I encourage my students to evaluate their peers whenever they are involved in discourse--both in side conversations as well as in class discussions. I implemented a system of Peer Evaluations, a process that involves students using silent hand signals, in order to give my students more voice in class. Some of my students want to say what they think and exert their opinions, but there isn't enough time for every student to share. Other students easily get distracted and need physical engagement to stay focused. Through Peer Evaluations, my students can share their thoughts and are pushed to stay focused throughout student discourse.
Rotations for Practice is a way to deliver new content in small, controlled doses in a station rotation context.
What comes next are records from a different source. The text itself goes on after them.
/-- The payload bytes 4..15 of a response (R198): "its fields from byte 4 onward, and the bytes it does not use read 0". The
zeros of R178 and R181 and the halves of R199 are the manual's. DEDUCED (log entry 3): a payload of a few numbers, codes and
flags carries them in the order its rule gives them, each in the form that R195 and R197 give an argument of its kind, as
the worked response of chapter 11 carries a sequencer state. The places of the fields of the other payloads are a free
value. -/
def payloadBits (p : Payload) : BitVec 96 :=
  match p with
  | .zeros => 0
  | .entryHalf bits => bits
  | .seqState st => byteField (codeOfSeq st) ++ 0#88
  | .claimHolder h => portField h ++ 0#88
  | .portView q e t r a ev =>
    portField (some q) ++ (portField e ++ (portField t ++ (maskField r ++ (maskField a ++ (maskField ev ++ 0#24)))))
  | .eventSets r a ev => maskField ev ++ (maskField r ++ (maskField a ++ 0#48))
  | .ackSets before after => maskField before ++ (maskField after ++ 0#64)
  | .counters c0 c1 c2 => c0 ++ (c1 ++ c2)
  | .verifyState v => byteField (codeOfVerify v) ++ 0#88
  | .verifyClamped v thr => byteField (codeOfVerify v) ++ (byteField thr ++ 0#80)
  | .monitor m src sw => byteField (codeOfMonitor m) ++ (byteField (codeOfOutput src) ++ (flagField sw ++ 0#72))
  | .entryNumber k => 0#3 ++ (k ++ 0#88)
  | .writeEnable on => flagField on ++ 0#88
  | .recordSettings rate src analog =>
    byteField (codeOfRate rate) ++ (byteField (codeOfAudio src) ++ (byteField (codeOfCopy analog) ++ 0#72))
  | .repairSettings r => byteField r.p ++ (byteField r.h ++ (wordField r.m ++ (wordField r.u ++ 0#48)))
  | .thresholds high low => wordField high ++ (wordField low ++ 0#64)
  | .modeRecord m l pr =>
    byteField (codeOfMode m) ++ (byteField (codeOfYes l) ++ (byteField (codeOfYes pr) ++ 0#72))
  | .transport v =>
    byteField (codeOfMode v.mode) ++ (byteField (codeOfYes v.lock) ++ (byteField (codeOfYes v.prot) ++
      (byteField (codeOfDirection v.dir) ++ (wordField v.ratio ++ (flagField v.stalled ++ (flagField v.decodeRange ++
        (flagField v.writeWindow ++ 0#24)))))))
  | .sequencer _ | .position _ | .indexEntry .. | .rights _ | .faultSummary .. | .kindRecord ..
  | .faultRecord .. | .faultClear _
  | .verifyPage0 _ | .verifyPage1 .. =>
    match p.laid with
    | some (f, vs) => layFields (f.widths.zip f.places) vs
    | none => 0

end Sys2Proof.Machine
end

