/-- The counters of a path after a pair given by its repair unit (R84): marks count only for a completed output frame
given out in decode range. -/
def PathCounters.pair (k : PathCounters) (counts : Bool) (l r : Given) : PathCounters :=
  if counts then (k.mark l.mark).mark r.mark else k

/-- HOLD_EXPIRY is due (R79). -/
def Repairer.holdDue (r : Repairer) : Bool :=
  r.state == .holding && !r.holdExpired && decide (r.captured.h ≤ r.steps)

/-- HOLD_EXPIRY (R79): the next concealed sample is the first step of the mute ramp. -/
def Repairer.expireHold (r : Repairer) : Repairer := if r.holdDue then { r with holdExpired := true } else r

/-- MUTE_RAMP_END is due (R80). -/
def Repairer.muteDue (r : Repairer) : Bool := r.state == .muting && decide (0 < r.steps) && r.gain == 0

/-- MUTE_RAMP_END (R80): the state becomes MUTED. -/
def Repairer.endMute (r : Repairer) : Repairer := if r.muteDue then { r with state := .muted } else r

/-- RECOVERY_END is due (R82). -/
def Repairer.recoveryDue (r : Repairer) : Bool := r.state == .recovering && decide (r.captured.u ≤ r.steps)

/-- RECOVERY_END (R82): the state becomes CLEAN and the gain stays 4096. The step count becomes 0, which R82 does not say
(DESIGN CHOICE, log entry 37). -/
def Repairer.endRecovery (r : Repairer) : Repairer :=
  if r.recoveryDue then { r with state := .clean, gain := 4096, steps := 0 } else r

/-- The ends and expiries of a repairer that are due. -/
def Repairer.settle (r : Repairer) : Repairer := r.expireHold.endMute.endRecovery

/-! ## Input FIFO and new-path concealers -/

/-- One take from the input FIFO (R39): the pair taken, none for a missing pair. -/
def takePair (s : State) : State × Option Pair :=
  let f := s.formatter
  match f.fifoState with
  | .priming => (s, none)
  | .running =>
    match f.fifo with
    | p :: rest => ({ s with formatter := { f with fifo := rest, heldPair := p } }, some p)
    | [] => (countSlip s, some f.heldPair)

/-- The arrival of a converted pair at the input FIFO (R38). -/
def fifoArrival (p : Pair) (s : State) : State :=
  let f := s.formatter
  if f.fifo.length < 2048 then
    let fifo := f.fifo ++ [p]
    let st := if f.fifoState = .priming ∧ fifo.length = primingLevel (selectedSource s) then .running else f.fifoState
    { s with formatter := { f with fifo := fifo, fifoState := st } }
  else countSlip s

/-- A concealer's output value. -/
def Concealer.give (c : Concealer) (v : Sample) : Concealer × Sample := ({ c with last := v }, v)

/-- One step of a concealer's mute ramp (R40, R80). -/
def Concealer.rampStep (c : Concealer) : Concealer × Sample :=
  let j := c.steps + 1
  let g := muteGain c.startGain c.captured.m j
  { c with state := .muting, gain := g, steps := j, holdExpired := false }.give (rampValue c.rampBase g)

/-- One step of a concealer's recovery ramp (R40, R82). -/
def Concealer.recoveryStep (c : Concealer) (x : Sample) : Concealer × Sample :=
  let j := c.steps + 1
  let g := recoveryGain c.startGain c.captured.u j
  { c with state := .recovering, gain := g, steps := j, rampBase := x }.give (rampValue x g)

/-- A real pair in MUTING or MUTED (R40). -/
def Concealer.beginRecovery (c : Concealer) (set : RepairSettings) (x : Sample) : Concealer × Sample :=
  { c with startGain := c.gain, steps := 0, captured := { c.captured with u := set.u } }.recoveryStep x

/-- A held value (R40). -/
def Concealer.holdStep (c : Concealer) : Concealer × Sample :=
  { c with state := .holding, steps := c.steps + 1 }.give c.last

/-- A gap of the new path begins (R40). -/
def Concealer.beginHold (c : Concealer) : Concealer × Sample :=
  let c := { c with steps := 0, holdExpired := false }
  if c.captured.h = 0 then c.rampStep else c.holdStep

/-- One take through a concealer (R40): `some x` for a real pair's value, none for a missing pair. A hold begun in RECOVERING
keeps the gain field as a channel repairer does (log entry 36). -/
def Concealer.step (c : Concealer) (set : RepairSettings) (x : Option Sample) : Concealer × Sample :=
  match x, c.state with
  | some x, .live => c.give x
  | some x, .holding => { c with state := .live, steps := 0, gain := 4096, holdExpired := false }.give x
  | some x, .muting => c.beginRecovery set x
  | some x, .muted => c.beginRecovery set x
  | some x, .recovering => c.recoveryStep x
  | none, .live =>
    { c with rampBase := c.last, startGain := 4096, captured := c.captured.captureGap set }.beginHold
  | none, .holding => if c.holdExpired then { c with steps := 0 }.rampStep else c.holdStep
  | none, .muting => c.rampStep
  | none, .muted => c.give 0
  | none, .recovering =>
    { c with startGain := c.gain, captured := { c.captured with h := set.h, m := set.m } }.beginHold

/-- NEW_PATH_HOLD_EXPIRY is due (R40). -/
def Concealer.holdDue (c : Concealer) : Bool :=
  c.state == .holding && !c.holdExpired && decide (c.captured.h ≤ c.steps)

/-- NEW_PATH_HOLD_EXPIRY (R40): the next missing take begins the mute ramp. -/
def Concealer.expireHold (c : Concealer) : Concealer := if c.holdDue then { c with holdExpired := true } else c

/-- NEW_PATH_MUTE_END is due (R40). -/
def Concealer.muteDue (c : Concealer) : Bool := c.state == .muting && decide (0 < c.steps) && c.gain == 0

/-- NEW_PATH_MUTE_END (R40): the concealer outputs 0 in MUTED. -/
def Concealer.endMute (c : Concealer) : Concealer := if c.muteDue then { c with state := .muted } else c

/-- NEW_PATH_RECOVERY_END is due (R40). -/
def Concealer.recoveryDue (c : Concealer) : Bool := c.state == .recovering && decide (c.captured.u ≤ c.steps)

/-- NEW_PATH_RECOVERY_END (R40): the concealer returns to LIVE, its step count 0 (DESIGN CHOICE, log entry 37). -/
def Concealer.endRecovery (c : Concealer) : Concealer :=
  if c.recoveryDue then { c with state := .live, gain := 4096, steps := 0 } else c

/-- The ends and expiries of a concealer that are due. -/
def Concealer.settle (c : Concealer) : Concealer := c.expireHold.endMute.endRecovery

/-! ## Blend -/

/-- A running fade has samples left. -/
def Fade.live (f : Fade) : Bool := decide (f.pos < f.length)

/-- The weight that a fade leaves behind at its end (R87, R88). -/
def FadeDir.target : FadeDir → Nat
  | .fadeIn => 4096
  | .fadeOut => 0

/-- One blended sample of a channel (R86 to R91): `o` the repaired old value with its mark, `n` the new value. -/
def BlendChannel.sample (c : BlendChannel) (o n : Sample) (m : Mark) : BlendChannel × PlacedSample :=
  match c.running with
  | some f =>
    if f.live then
      let g := fadeWeight f
      ({ c with weight := g, last := g, running := some { f with pos := f.pos + 1 } }, ⟨blendValue o n g, o, g, m, some f.dir⟩)
    else
      let g := f.dir.target
      ({ c with weight := g, last := g, running := none }, ⟨blendValue o n g, o, g, m, none⟩)
  | none => ({ c with last := c.weight }, ⟨blendValue o n c.weight, o, c.weight, m, none⟩)

/-- PENDING_FADE_START is due on a channel before the sample with pair index `n` (R87). -/
def BlendChannel.startDue (c : BlendChannel) (n : Nat) : Bool :=
  c.pending.any fun p => p.ticks == 0 && decide (p.offset ≤ n)

/-- The weight a fade begins from: that held for a fade-in (R87), that of the last blended sample for a fade-out (R88). -/
def BlendChannel.fadeFrom (c : BlendChannel) : FadeDir → Nat
  | .fadeIn => c.weight
  | .fadeOut => c.last

/-- PENDING_FADE_START (R87, R88): the pending fade becomes the running fade. -/
def BlendChannel.start (c : BlendChannel) (n : Nat) : BlendChannel :=
  match c.pending with
  | some p =>
    if p.ticks = 0 ∧ p.offset ≤ n then
      { c with pending := none, running := some (startFade p.dir p.length (c.fadeFrom p.dir)) }
    else c
  | none => c

/-- FADE_IN_END is due on a channel (R87). -/
def BlendChannel.inEndDue (c : BlendChannel) : Bool := c.running.any fun f => f.dir == .fadeIn && !f.live

/-- FADE_IN_END (R87): the running fade ends and the weight is 4096. -/
def BlendChannel.inEnd (c : BlendChannel) : BlendChannel :=
  if c.inEndDue then { c with running := none, weight := 4096 } else c

/-- Whether a channel's fade-out has yet to start or end (R88): only a selected channel fades out. -/
def BlendChannel.fadingOut (c : BlendChannel) : Bool :=
  c.selected && ((c.pending.any fun p => p.dir == .fadeOut) || (c.running.any fun f => f.dir == .fadeOut && f.live))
Unlike Workshop, where students are more fluid and learning at their own pace, Rotations for Practice is done with groups that cycle to various stages of understanding of a concept. These stations always include a collaborative product, teacher led instruction, and practice or learning on technology.
Weekly Online Homework is a strategy aimed at building up the expectations in class by infusing them into my students' home lives. On Monday, my students are assigned homework that is due on Friday of that week. I use the class website to drive this communication with my students and their parents. The homework that is assigned is differentiated because the assignments are from adaptive online content providers. In addition, my students learn to be responsible for themselves, leading to huge growth in their self-advocacy and learning. On Friday, rewards and consequences are tied to the Dojo Dollars class economy. Because of the online nature of the homework, it can be instantly graded.
The Vocab Blitz is a visual strategy used to teach concepts through the use of math vocabulary. Students answer deep questions about the relationship between words and math and earn tickets. They place these in the Raffle Jar, which we pick from on Fridays for a small prize. Math vocabulary just for the sake of knowing academic language is good, but the Vocab Blitz explicitly asks students to apply the terms, which allows me to build more rigorous questions and connect ideas (i.e. how volume connects to science). For example, by knowing what the dividend actually is, we have a shared language that we can use when trying to figure out if a problem is asking us to multiply or divide, and to connect to improper fractions' numerator when converting them.